• PROMPT:
Below are some entries. Repeat exactly the lines from the one with "answer State.reset (.engPrep 0x80000000" through the one with "and V-BUF-5. -/", and only those.

=== Begin Enclosure ===

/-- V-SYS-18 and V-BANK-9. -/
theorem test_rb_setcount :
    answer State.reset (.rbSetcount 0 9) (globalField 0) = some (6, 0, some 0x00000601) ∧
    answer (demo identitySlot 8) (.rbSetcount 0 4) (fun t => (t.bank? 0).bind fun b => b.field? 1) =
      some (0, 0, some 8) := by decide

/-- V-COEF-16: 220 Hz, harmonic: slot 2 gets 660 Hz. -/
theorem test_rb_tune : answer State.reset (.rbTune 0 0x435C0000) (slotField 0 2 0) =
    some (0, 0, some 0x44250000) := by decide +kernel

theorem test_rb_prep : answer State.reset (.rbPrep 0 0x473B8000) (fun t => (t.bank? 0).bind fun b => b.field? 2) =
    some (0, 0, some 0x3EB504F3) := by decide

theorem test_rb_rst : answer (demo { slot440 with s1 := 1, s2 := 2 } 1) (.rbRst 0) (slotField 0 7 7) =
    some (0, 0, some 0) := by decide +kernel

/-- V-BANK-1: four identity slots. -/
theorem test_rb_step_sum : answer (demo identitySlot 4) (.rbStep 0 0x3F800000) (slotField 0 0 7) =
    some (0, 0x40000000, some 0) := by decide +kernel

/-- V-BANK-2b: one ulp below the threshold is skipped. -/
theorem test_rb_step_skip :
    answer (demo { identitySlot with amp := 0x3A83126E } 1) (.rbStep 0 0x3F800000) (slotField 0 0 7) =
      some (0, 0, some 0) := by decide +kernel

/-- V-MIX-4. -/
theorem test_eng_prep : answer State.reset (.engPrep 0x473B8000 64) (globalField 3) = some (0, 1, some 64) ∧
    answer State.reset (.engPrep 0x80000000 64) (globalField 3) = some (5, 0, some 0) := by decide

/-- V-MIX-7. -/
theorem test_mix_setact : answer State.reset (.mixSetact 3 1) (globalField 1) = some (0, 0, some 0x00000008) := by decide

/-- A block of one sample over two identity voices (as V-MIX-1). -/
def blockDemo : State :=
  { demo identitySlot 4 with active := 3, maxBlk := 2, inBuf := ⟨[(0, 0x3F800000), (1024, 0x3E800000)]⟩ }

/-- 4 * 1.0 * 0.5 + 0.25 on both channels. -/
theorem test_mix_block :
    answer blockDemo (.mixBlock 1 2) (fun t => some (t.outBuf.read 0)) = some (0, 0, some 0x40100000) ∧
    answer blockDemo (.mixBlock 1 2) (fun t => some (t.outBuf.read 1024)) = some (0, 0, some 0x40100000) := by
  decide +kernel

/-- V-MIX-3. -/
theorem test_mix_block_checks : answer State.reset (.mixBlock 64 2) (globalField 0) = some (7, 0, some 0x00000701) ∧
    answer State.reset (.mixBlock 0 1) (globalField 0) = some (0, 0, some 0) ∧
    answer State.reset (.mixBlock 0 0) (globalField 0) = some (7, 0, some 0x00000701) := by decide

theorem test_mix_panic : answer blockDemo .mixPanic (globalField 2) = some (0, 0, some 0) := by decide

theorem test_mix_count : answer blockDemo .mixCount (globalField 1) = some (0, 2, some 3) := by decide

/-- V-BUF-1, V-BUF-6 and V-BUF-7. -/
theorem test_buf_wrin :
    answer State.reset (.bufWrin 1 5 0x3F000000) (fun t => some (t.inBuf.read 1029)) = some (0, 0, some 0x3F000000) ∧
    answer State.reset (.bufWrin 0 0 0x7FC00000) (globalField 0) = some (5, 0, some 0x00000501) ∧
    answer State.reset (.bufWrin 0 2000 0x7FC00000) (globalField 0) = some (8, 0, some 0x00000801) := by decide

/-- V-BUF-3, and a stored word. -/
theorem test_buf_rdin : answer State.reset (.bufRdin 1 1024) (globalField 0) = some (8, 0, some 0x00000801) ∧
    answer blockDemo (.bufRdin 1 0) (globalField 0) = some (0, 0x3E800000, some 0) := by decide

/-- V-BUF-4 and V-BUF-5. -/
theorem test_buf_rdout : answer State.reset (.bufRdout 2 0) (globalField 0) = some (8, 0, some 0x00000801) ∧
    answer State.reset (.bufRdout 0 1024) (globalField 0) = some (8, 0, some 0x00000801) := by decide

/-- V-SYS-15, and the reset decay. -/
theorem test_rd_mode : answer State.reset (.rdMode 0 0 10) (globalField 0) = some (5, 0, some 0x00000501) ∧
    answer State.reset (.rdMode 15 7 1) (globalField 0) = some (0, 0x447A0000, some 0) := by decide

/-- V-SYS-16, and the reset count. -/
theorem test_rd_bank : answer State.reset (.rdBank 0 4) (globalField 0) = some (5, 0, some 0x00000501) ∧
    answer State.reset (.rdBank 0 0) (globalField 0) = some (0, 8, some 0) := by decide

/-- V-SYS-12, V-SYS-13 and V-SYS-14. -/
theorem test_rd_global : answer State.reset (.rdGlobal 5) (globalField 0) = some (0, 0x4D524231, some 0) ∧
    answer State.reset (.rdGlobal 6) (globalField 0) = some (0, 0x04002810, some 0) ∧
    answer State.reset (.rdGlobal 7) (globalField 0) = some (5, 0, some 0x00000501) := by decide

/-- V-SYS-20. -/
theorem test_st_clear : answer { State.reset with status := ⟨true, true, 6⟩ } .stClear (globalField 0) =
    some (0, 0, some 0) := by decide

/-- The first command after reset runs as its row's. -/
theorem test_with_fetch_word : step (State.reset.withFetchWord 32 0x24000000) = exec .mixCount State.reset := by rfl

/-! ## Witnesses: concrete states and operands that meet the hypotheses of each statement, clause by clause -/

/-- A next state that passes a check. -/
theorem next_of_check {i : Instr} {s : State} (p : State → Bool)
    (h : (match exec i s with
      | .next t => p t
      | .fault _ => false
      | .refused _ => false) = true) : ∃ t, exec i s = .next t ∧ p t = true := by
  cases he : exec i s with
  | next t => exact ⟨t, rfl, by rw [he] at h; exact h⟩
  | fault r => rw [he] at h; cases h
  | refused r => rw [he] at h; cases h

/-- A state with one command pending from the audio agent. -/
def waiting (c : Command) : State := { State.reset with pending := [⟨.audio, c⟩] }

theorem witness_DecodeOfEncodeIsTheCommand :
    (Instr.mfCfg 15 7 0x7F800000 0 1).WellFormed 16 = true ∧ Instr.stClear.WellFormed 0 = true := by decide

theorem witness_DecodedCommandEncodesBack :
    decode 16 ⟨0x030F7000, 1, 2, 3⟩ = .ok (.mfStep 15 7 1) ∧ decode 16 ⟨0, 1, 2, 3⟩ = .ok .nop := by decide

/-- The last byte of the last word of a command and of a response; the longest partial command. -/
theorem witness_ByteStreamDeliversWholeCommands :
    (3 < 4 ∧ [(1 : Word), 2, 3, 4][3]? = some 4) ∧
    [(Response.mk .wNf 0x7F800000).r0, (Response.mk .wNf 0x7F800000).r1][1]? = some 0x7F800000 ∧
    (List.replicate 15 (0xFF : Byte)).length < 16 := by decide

=== End Enclosure ===

• YOUR RESPONSE:
    answer State.reset (.engPrep 0x80000000 64) (globalField 3) = some (5, 0, some 0) := by decide

/-- V-MIX-7. -/
theorem test_mix_setact : answer State.reset (.mixSetact 3 1) (globalField 1) = some (0, 0, some 0x00000008) := by decide

/-- A block of one sample over two identity voices (as V-MIX-1). -/
def blockDemo : State :=
  { demo identitySlot 4 with active := 3, maxBlk := 2, inBuf := ⟨[(0, 0x3F800000), (1024, 0x3E800000)]⟩ }

/-- 4 * 1.0 * 0.5 + 0.25 on both channels. -/
theorem test_mix_block :
    answer blockDemo (.mixBlock 1 2) (fun t => some (t.outBuf.read 0)) = some (0, 0, some 0x40100000) ∧
    answer blockDemo (.mixBlock 1 2) (fun t => some (t.outBuf.read 1024)) = some (0, 0, some 0x40100000) := by
  decide +kernel

/-- V-MIX-3. -/
theorem test_mix_block_checks : answer State.reset (.mixBlock 64 2) (globalField 0) = some (7, 0, some 0x00000701) ∧
    answer State.reset (.mixBlock 0 1) (globalField 0) = some (0, 0, some 0) ∧
    answer State.reset (.mixBlock 0 0) (globalField 0) = some (7, 0, some 0x00000701) := by decide

theorem test_mix_panic : answer blockDemo .mixPanic (globalField 2) = some (0, 0, some 0) := by decide

theorem test_mix_count : answer blockDemo .mixCount (globalField 1) = some (0, 2, some 3) := by decide

/-- V-BUF-1, V-BUF-6 and V-BUF-7. -/
theorem test_buf_wrin :
    answer State.reset (.bufWrin 1 5 0x3F000000) (fun t => some (t.inBuf.read 1029)) = some (0, 0, some 0x3F000000) ∧
    answer State.reset (.bufWrin 0 0 0x7FC00000) (globalField 0) = some (5, 0, some 0x00000501) ∧
    answer State.reset (.bufWrin 0 2000 0x7FC00000) (globalField 0) = some (8, 0, some 0x00000801) := by decide

/-- V-BUF-3, and a stored word. -/
theorem test_buf_rdin : answer State.reset (.bufRdin 1 1024) (globalField 0) = some (8, 0, some 0x00000801) ∧
    answer blockDemo (.bufRdin 1 0) (globalField 0) = some (0, 0x3E800000, some 0) := by decide

/-- V-BUF-4 and V-BUF-5. -/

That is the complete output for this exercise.